42. A computer readable medium having stored therein a program for
decoding video signals in intra-BL prediction mode by selectively
applying intra-coding in a multilayer-based video decoder, said
program including computer executable instructions for performing
steps comprising: (a) receiving a base layer frame and an
enhancement layer frame; (b) performing an inverse transform when
residual signals of the enhancement layer frame are encoded using
an intra-coding method; and (c) performing restoration by adding
the inversely transformed residual signals to image signals of the
base layer frame.
43. A computer readable medium having stored therein a program for
decoding video signals in intra-BL prediction mode by selectively
applying intra-coding in a multilayer-based video decoder, said
program including computer executable instructions for performing
steps comprising: (a) receiving a base layer, frame and an
enhancement layer frame; (b) determining if resolution of the base
layer frame is identical to that of the enhancement layer frame and
performing an inverse transform when residual signals of the
enhancement layer frame are encoded using an intra-coding method if
the resolution is identical; and (c) performing restoration by
adding the inversely transformed residual signals to image signals
of the base layer frame.
Description
CROSS-REFERENCE TO RELATED APPLICATIONS
[0001] This application claims priority from Korean Patent
Application No. 10-2005-0053661 filed on Jun. 21, 2005, and U.S.

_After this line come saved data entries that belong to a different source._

-- ==== Sys2Proof/Machine/Capacity.lean ====
section
/-! DEFINITION. Admission (R25, R31, R275, R330, R332, R343, R401, R451): the budgets of a policy at a hop count, the factor and
the capacities, the checks at an open. -/
namespace Sys2Proof.Machine

/-- How a policy fits at a hop count (R451): QWAIT' of each direction, where one fits, and Lmax, where ns(ISSUE_IN) exceeds
D_IN_B_NS. -/
structure Fit where
  qOut : Option Nat
  qIn : Option Nat
  lmax : Option Nat
  deriving DecidableEq, Repr

/-- The pair fits: a SESSION_OPEN with it is not refused (R451). -/
def Fit.ok (f : Fit) : Bool := f.qOut.isSome && f.qIn.isSome && f.lmax != some 0

/-- The bound that a direction sets on FACTOR, from its QWAIT and QWAIT' (R451); one that does not fit sets none (log 138). -/
def queueBound (q : Nat) (q' : Option Nat) : Nat :=
  match q' with
  | some v => if q = 0 then 1024 else 1024 * v / q
  | none => 1024

/-- The largest queue term that fits, at most the policy's own: `d` the delay, `rest` the fixed terms in ns, `work` the other
gclk (R451). -/
def qFit (floor d rest work q : Nat) : Option Nat :=
  if d < rest then none
  else
    let room := (d - rest) * floor / 1000
    if room < work then none else some (min q (room - work))

/-- The terms of a budget that count no gclk (R157). -/
def Contract.restNs (c : Contract) (hopNs hops : Nat) : Nat :=
  2 * hops * (hopNs + c.depthRing * c.ringPeriod) + 2000 + cdiv (c.depthThrottle * c.pmax * 1000) c.fclk

/-- The fit of a policy at a hop count under a clock floor (R451). -/
def Policy.fit (p : Policy) (c : Contract) (floor hopNs hops : Nat) : Fit :=
  let rest := c.restNs hopNs hops
  let wOut := fixEdge + fixHome + p.wPathOut + (p.depth + p.chains * p.depth) * p.issueOut + p.rerunOut
  let wIn := fixEdge + fixHome + p.wPathIn + p.wTurn + p.rerunIn
  let qi := qFit floor p.dInA rest wIn p.qwaitIn
  let b := cdiv (p.issueIn * 1000) floor
  let lmax := match qi with
    | some q => if p.dInB < b then some ((p.dInA - (cdiv ((wIn + q) * 1000) floor + rest)) / (b - p.dInB)) else none
    | none => none
  { qOut := qFit floor p.dOut rest wOut p.qwaitOut, qIn := qi, lmax := lmax }

/-- Whether the maximum gclk planned is below the contract's floor (R451). -/
def State.ageing (s : State) : Bool := decide (s.clk.plan < s.floorMhz)

/-- A policy is admitted at a hop count (R25, R158, R451). -/
def State.fits (s : State) (i : Img) (policy hops : Nat) : Bool :=
  let p := s.policyOf i policy
  if s.ageing then (p.fit i.contract s.fFloor s.hopNs hops).ok else p.meets i.contract s.fFloor s.hopNs hops

/-- The limit of a turn's PROMPT_LEN for a session (R451); an Lmax of zero is no fit and limits no session that is open (log 138). -/
def State.promptLimit (s : State) (slot : Nat) : Option Nat :=
  match s.img.force with
  | some i =>
    let e := s.entry slot
    let l := ((s.policyOf i e.policy).fit i.contract s.fFloor s.hopNs e.hops).lmax
    if s.ageing = false ∨ l = some 0 then none else l
  | none => none

/-- The pairs in force (R451): those of entries that are not FREE, and every policy at HOPS 0. -/
def State.pairs (s : State) (i : Img) : List (Nat × Nat) :=
  ((s.entries.filter (fun c => c.2.state != .free)).map (fun c => (c.2.policy, c.2.hops))) ++ (List.range i.policies).map (fun p => (p, 0))

/-- The bound that a pair sets on FACTOR (R451). -/
def State.pairBound (s : State) (i : Img) (x : Nat × Nat) : Nat :=
  let p := s.policyOf i x.1
  let f := p.fit i.contract s.fFloor s.hopNs x.2
  min (queueBound p.qwaitOut f.qOut) (queueBound p.qwaitIn f.qIn)

/-- FACTOR (R330), lowered by the ageing terms of the pairs in force and `extra` (R451) and by the clusters removed from dispatch
(R275, log 16). -/
def State.factorNow (s : State) (extra : List (Nat × Nat)) : Nat :=
  match s.img.force with
  | none => 0
  | some i =>
    let base := min 1024 (if i.meter.needMhz = 0 then 1024 else 1024 * s.fFloor / i.meter.needMhz)
    let low := if s.ageing then (extra ++ s.pairs i).foldl (fun f x => min f (s.pairBound i x)) base else base
    let n := s.grade.clusters
    let gone := ((List.range n).filter (fun c => (s.cluster c).removed)).length
    low * (n - gone) / n

/-- Whether R451 limits a pair: a queue term below QWAIT, a limit of PROMPT_LEN, or no fit. -/
def State.limits (s : State) (i : Img) (x : Nat × Nat) : Bool :=
  let p := s.policyOf i x.1
  let f := p.fit i.contract s.fFloor s.hopNs x.2
  f.qOut != some p.qwaitOut || f.qIn != some p.qwaitIn || f.lmax.isSome

/-- The first policy that R451 limits (R452). -/
def State.limited (s : State) (extra : List (Nat × Nat)) : Option Nat :=
  match s.img.force with
  | some i => if s.ageing then ((extra ++ s.pairs i).find? (s.limits i)).map (·.1) else none
  | none => none

/-- AGE_MARGIN with its entry: PLAN_MHZ and the policy index (R452, R464). -/
def State.ageMargin (s : State) (policy : Nat) : State :=
  s.trouble .ageMargin 0 Obj.none none (pack [(s.clk.plan, 63, 53), (policy, 52, 41)])

/-- MARGIN, and AGE_MARGIN when a limit begins (R451, R452). -/
def State.marginWatch (s : State) (extra : List (Nat × Nat)) : State :=
  match s.limited extra with
  | some p =>
    let s1 := { s with clk := { s.clk with margin := true } }
    if s.clk.margin then s1 else s1.ageMargin p
  | none => { s with clk := { s.clk with margin := false } }

/-- The four capacities recomputed (R330, R451). -/
def State.recompute (s0 : State) (extra : List (Nat × Nat)) : State :=
  let s := s0.marginWatch extra
  let f := s.factorNow extra
  { s with bal := { s.bal with factor := f, capOut := s.grade.egressRate * f * 1024 / 1000000,
                               capIn := s.grade.ingressRate * f * 1024 / 1000000, sCap := 8192 * f / 1024, due := false } }

/-- GT_MTU_CTL in force: RESERVE, RESERVE_PRIO, TIER_PAGES (R332). -/
def State.reserve (s : State) : Nat := bf s.bal.ctlIn 63 60
def State.reservePrio (s : State) : Nat := bf s.bal.ctlIn 59 56
def State.tierPages (s : State) : Nat := bf s.bal.ctlIn 55 32

/-- The home's count of sessions that screening serves (R332). -/
def State.homeCount (s : State) : Nat :=
  (s.entries.filter (fun c => c.2.home && (c.2.state == .opening || c.2.state == .live || c.2.state == .speculating
    || c.2.state == .springing || c.2.state == .closing))).length

/-- One more session of a priority stays within the limit (R332). -/
def State.admits (s : State) (priority : Nat) : Bool :=
  let lim := if priority < s.reservePrio then s.bal.sCap * (16 - s.reserve) / 16 else s.bal.sCap
  decide (s.homeCount + 1 ≤ lim)

/-- The period of a lane in the variant in force (R343). -/
def State.lanePeriod (s : State) (dir l : Nat) : Nat := match s.contract with | some c => c.periodOf s.bal.active dir l | none => 0

/-- A region has a cluster that may take work (R275). -/
def State.regionUsable (s : State) (r : Nat) : Bool := (s.clustersOf r).any (fun c => !(s.cluster c).removed)

/-- Every region that the policy's programs need has a usable engine (R275). -/
def State.regionsUsable (s : State) (i : Img) (policy slot : Nat) : Bool :=
  let env := s.env i
  let p := s.policyOf i policy
  ((p.egressStages env ++ p.ingressStages env).filter (fun t => decide (3 ≤ t.kind))).all (fun t =>
    (s.progRegions i (s.regionOf slot) t).all s.regionUsable)

/-- The adapter library holds a variant: none while no device is trained (R318, R319). -/
def State.adapterValid (s : State) (v : Nat) : Bool := s.tierOn && s.tier.lib.any (fun c => c.1 == v)

/-- What SESSION_OPEN and OPEN name (R359). -/
structure OpenReq where
  tenant : Nat
  slot : Nat
  home : Nat
  homeEn : Bool
  priority : Nat
  inLane : Nat
  outLane : Nat
  hops : Nat
  policy : Nat
  stopSet : Nat
  endToken : Nat
  endEn : Bool
  adapter : Nat
  adapterEn : Bool
  deadline : Nat
  maxOut : Nat
  caller : Nat
  agent : Nat
  queue : Nat
  inThresh : Nat
  outThresh : Nat
  deriving DecidableEq, Repr

/-- The five parameter words of SESSION_OPEN (R359). -/
def OpenReq.ofWords (ws : List Word) : OpenReq :=
  { tenant := bf (wat ws 0) 63 50, slot := bf (wat ws 0) 49 37, home := bf (wat ws 0) 36 27, homeEn := bit (wat ws 0) 26,
    priority := bf (wat ws 0) 25 22, inLane := bf (wat ws 0) 21 20, outLane := bf (wat ws 0) 19 18, hops := bf (wat ws 0) 17 8,
    policy := bf (wat ws 1) 63 52, stopSet := bf (wat ws 1) 51 40, endToken := bf (wat ws 1) 39 22, endEn := bit (wat ws 1) 21,
    adapter := bf (wat ws 1) 20 9, adapterEn := bit (wat ws 1) 8, deadline := bf (wat ws 2) 63 32, maxOut := bf (wat ws 2) 31 12,
    caller := bf (wat ws 3) 63 32, agent := bf (wat ws 3) 31 0, queue := bf (wat ws 4) 63 32, inThresh := bf (wat ws 4) 31 25,
    outThresh := bf (wat ws 4) 24 18 }

/-- Reserved bits of the five words (R359). -/
def openStray (ws : List Word) : Bool :=
  stray (wat ws 0) [(63, 8)] || stray (wat ws 1) [(63, 8)] || stray (wat ws 2) [(63, 12)] || stray (wat ws 4) [(63, 18)]

/-- Check 5 of R99: time, image, policy, stop set, adapter. -/
def State.openNames (s : State) (q : OpenReq) : Option Status :=
  if !s.timeLocked then some .busy
  else
    match s.img.force with
    | none => some .badImage
    | some i =>
      if i.policies ≤ q.policy ∨ (s.patHdr i).stopsets ≤ q.stopSet ∨ (q.adapterEn = true ∧ s.adapterValid q.adapter = false) then some .badImage
      else none

/-- Checks 6 and 7 of R99 on one gate: the slot, the budget, the lanes of a region in reset (R425); `route` whether the route
check holds. -/
def State.openPlace (s : State) (q : OpenReq) (route : Bool) : Option Status :=
  match s.img.force with
  | none => some .badImage
  | some i =>
    if (s.entry q.slot).state = .free ∧ route = true ∧ s.fits i q.policy q.hops = true ∧ s.laneHeld q.inLane = false
        ∧ s.laneHeld q.outLane = false then none else some .busy

/-- The home's own part of check 7: admission, engines, a region in reset (R275, R332, R425). -/
def State.openAdmit (s : State) (q : OpenReq) : Option Status :=
  match s.img.force with
  | none => some .badImage
  | some i =>
    if s.admits q.priority ∧ s.regionsUsable i q.policy q.slot = true ∧ s.regionHeld (s.regionOf q.slot) = false then none else some .busy

end Sys2Proof.Machine
end

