-- ==== Sys2Proof/Machine/TierCmd.lean ====
section
/-! DEFINITION. Winterings, springs, publishes, adapter loads and tier upkeep (R296 to R322, R333): the tier commands, the parking
engine's reads, the end of a write, scrubs. -/
namespace Sys2Proof.Machine

/-- Pages by the tick in which the slot of their first item starts (R333). -/
def tally : List Nat → List (Nat × Nat)
  | [] => []
  | t :: ts => let r := tally ts; (t, (r.find? (fun c => c.1 == t)).elim 1 (fun c => c.2 + 1)) :: r.filter (fun c => c.1 != t)

/-- The items at which the pages of slices begin, when the slices follow one another. -/
def pageStarts : Nat → List Slice → List Nat
  | _, [] => []
  | off, c :: cs => (List.range c.pages).map (fun k => off + 73 * k) ++ pageStarts (off + c.items) cs

/-- The booking of an operation whose pages begin at some items (R333); nothing with no limit set. -/
def State.bookingOf (s : State) (egress : Bool) (l first : Nat) (starts : List Nat) : List (Nat × Nat) :=
  if s.tierPages = 0 then [] else tally (starts.map (fun k => (s.slotTime egress l (first + k)).getD 0 >>> 36))

/-- What is booked in a tick: tenant and pages (R333). -/
def State.bookedAt (s : State) (j : Nat) : List (Option Nat × Nat) :=
  (s.tier.booked.filter (fun b => b.1 == j)).map (·.2) ++
    s.tier.ops.flatMap (fun o => (o.bookings.filter (fun b => b.1 == j)).map (fun b =>
      ((match o.kind with | .adapterLoad _ => none | _ => some o.tenant), b.2)))

/-- A booking passes the check (R333): `tenant` none for an adapter load. -/
def State.bookOk (s : State) (tenant : Option Nat) (bs : List (Nat × Nat)) : Bool :=
  bs.all (fun b =>
    let cur := s.bookedAt b.1
    if cur.foldl (fun n c => n + c.2) b.2 ≤ s.tierPages then true
    else
      match tenant with
      | none => false
      | some t =>
        let ts := ((t :: cur.filterMap (·.1))).eraseDups
        let wsum := ts.foldl (fun n u => n + (s.ledger u).weight) 0
        let mine := (cur.filter (fun c => c.1 == some t)).foldl (fun n c => n + c.2) b.2
        decide (mine ≤ s.tierPages * (s.ledger t).weight / wsum))

/-- The lead of a slot over the command's arrival: R304 and R55 ask for it, in units of 2^-16 ns. -/
def State.slotAfter (s : State) (egress : Bool) (l slot lead : Nat) (strict : Bool) : Bool :=
  match s.slotTime egress l slot with
  | some t => if strict then decide (s.cmi.arrival < t) else decide (s.cmi.arrival + lead ≤ t)
  | none => false

/-- What a write of `n` items needs, in order: the slot after the arrival, the tenant's parked budget, extents, the booking
(R302, R304, R326, R333). -/
def State.writeCheck (s : State) (tenant : Option Nat) (l first n : Nat) : Option Status :=
  let need := extentsOf (pagesOf n)
  if !s.slotAfter false l first 0 true then some .timeout
  else if (match tenant with | some t => decide ((s.ledger t).pkLevel ≤ 0) | none => false) then some .noBudget
  else if (s.freeExts need).length < need then some .noSpace
  else if !s.bookOk tenant (s.bookingOf false l first ((List.range (pagesOf n)).map (73 * ·))) then some .busy
  else none

/-- A write accepted: extents and HELD taken, the operation begun (R302, R304, R326). -/
def State.beginWrite (s : State) (k : OpKind) (i : Issuer) (tenant l first n ttl : Nat) : State :=
  let es := s.freeExts (extentsOf (pagesOf n))
  let bs := s.bookingOf false l first ((List.range (pagesOf n)).map (73 * ·))
  let o : TierOp := { kind := k, lane := l, first := first, total := n, done := 0, staged := 0, extents := es, slices := [],
                      buf := [], bookings := bs, tenant := tenant, ttl := ttl, issuer := i }
  let s1 := (s.takeExts es).keepAwake
  let s2 := match k with | .adapterLoad _ => s1 | _ => s1.addHeld tenant (pagesOf n)
  { s2 with tier := { s2.tier with ops := s2.tier.ops ++ [o] } }

/-- A slice parked (R96, R304, R309): the copy before it is freed, and the entry is WINTERED. -/
def State.install (s : State) (slot head pages ttl : Nat) : State :=
  let s1 := s.freeCopy slot
  let e := s1.entry slot
  s1.setEntry slot { e with state := .wintered, parked := true, plHead := head, plPages := pages, expiry := s1.expiryTick ttl }

/-- The entry that the first SESSION_PARK makes on a relay (R90, R95); its tenant is the first of the partition (log 18). -/
def State.relayEntry (s : State) (i : Issuer) (h : Nat) : Entry :=
  { Entry.zero with state := .live, relay := true, gen := hdlGen h, homeGate := hdlGate h, part := i.part,
                    tenant := (s.part i.part).base }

Provisional Patent Application Nos. 60/670,700 and 60/672,547 filed
on Apr. 13, 2005 and Apr. 19, 2005, respectively, the whole
disclosures of which are hereby incorporated herein by
reference.
BACKGROUND OF THE INVENTION
[0002] 1. Field of the Invention
[0003] The present invention relates generally to a method and
apparatus for encoding and decoding macroblocks in an
intra-base-layer prediction mode by selectively applying
intra-coding.
[0004] 2. Description of the Related Art
[0005] As information and communication technology, including the
Internet, develops, image-based communication as well as text-based
communication and voice-based communication is increasing. The
existing text-based communication is insufficient to satisfy
consumers' various demands. Therefore, the provision of multimedia
services capable of accommodating various types of information,
such as text, images and music, is increasing. Since multimedia
data files are large, they require high-capacity storage media and
a broad bandwidth at the time of transmission. Therefore, to
transmit multimedia data, including text, images and audio, it is
essential to compress the data.
[0006] The fundamental principle of data compression is to
eliminate data redundancy. Data can be compressed by eliminating
spatial redundancy, such as the case where the same color or object
is repeated in an image, temporal redundancy, such as the case
where there is little change between neighboring frames or the same
sound is repeated, or perceptual/visual redundancy, which takes
into account human insensitivity to high frequencies. In a general
coding method, temporal redundancy is eliminated by temporal
filtering based on motion compensation, and spatial redundancy is
eliminated by a spatial transform.
[0007] In order to transmit multimedia data after the redundancy
has been removed, transmission media are necessary. Performance
differs according to the transmission medium. Currently used
transmission media have various transmission speeds ranging from
the speed of an ultra high-speed communication network, which can
transmit data at a transmission rate of several tens of megabits
per second, to the speed of a mobile communication network, which
can transmit data at a transmission rate of 384 Kbits per second.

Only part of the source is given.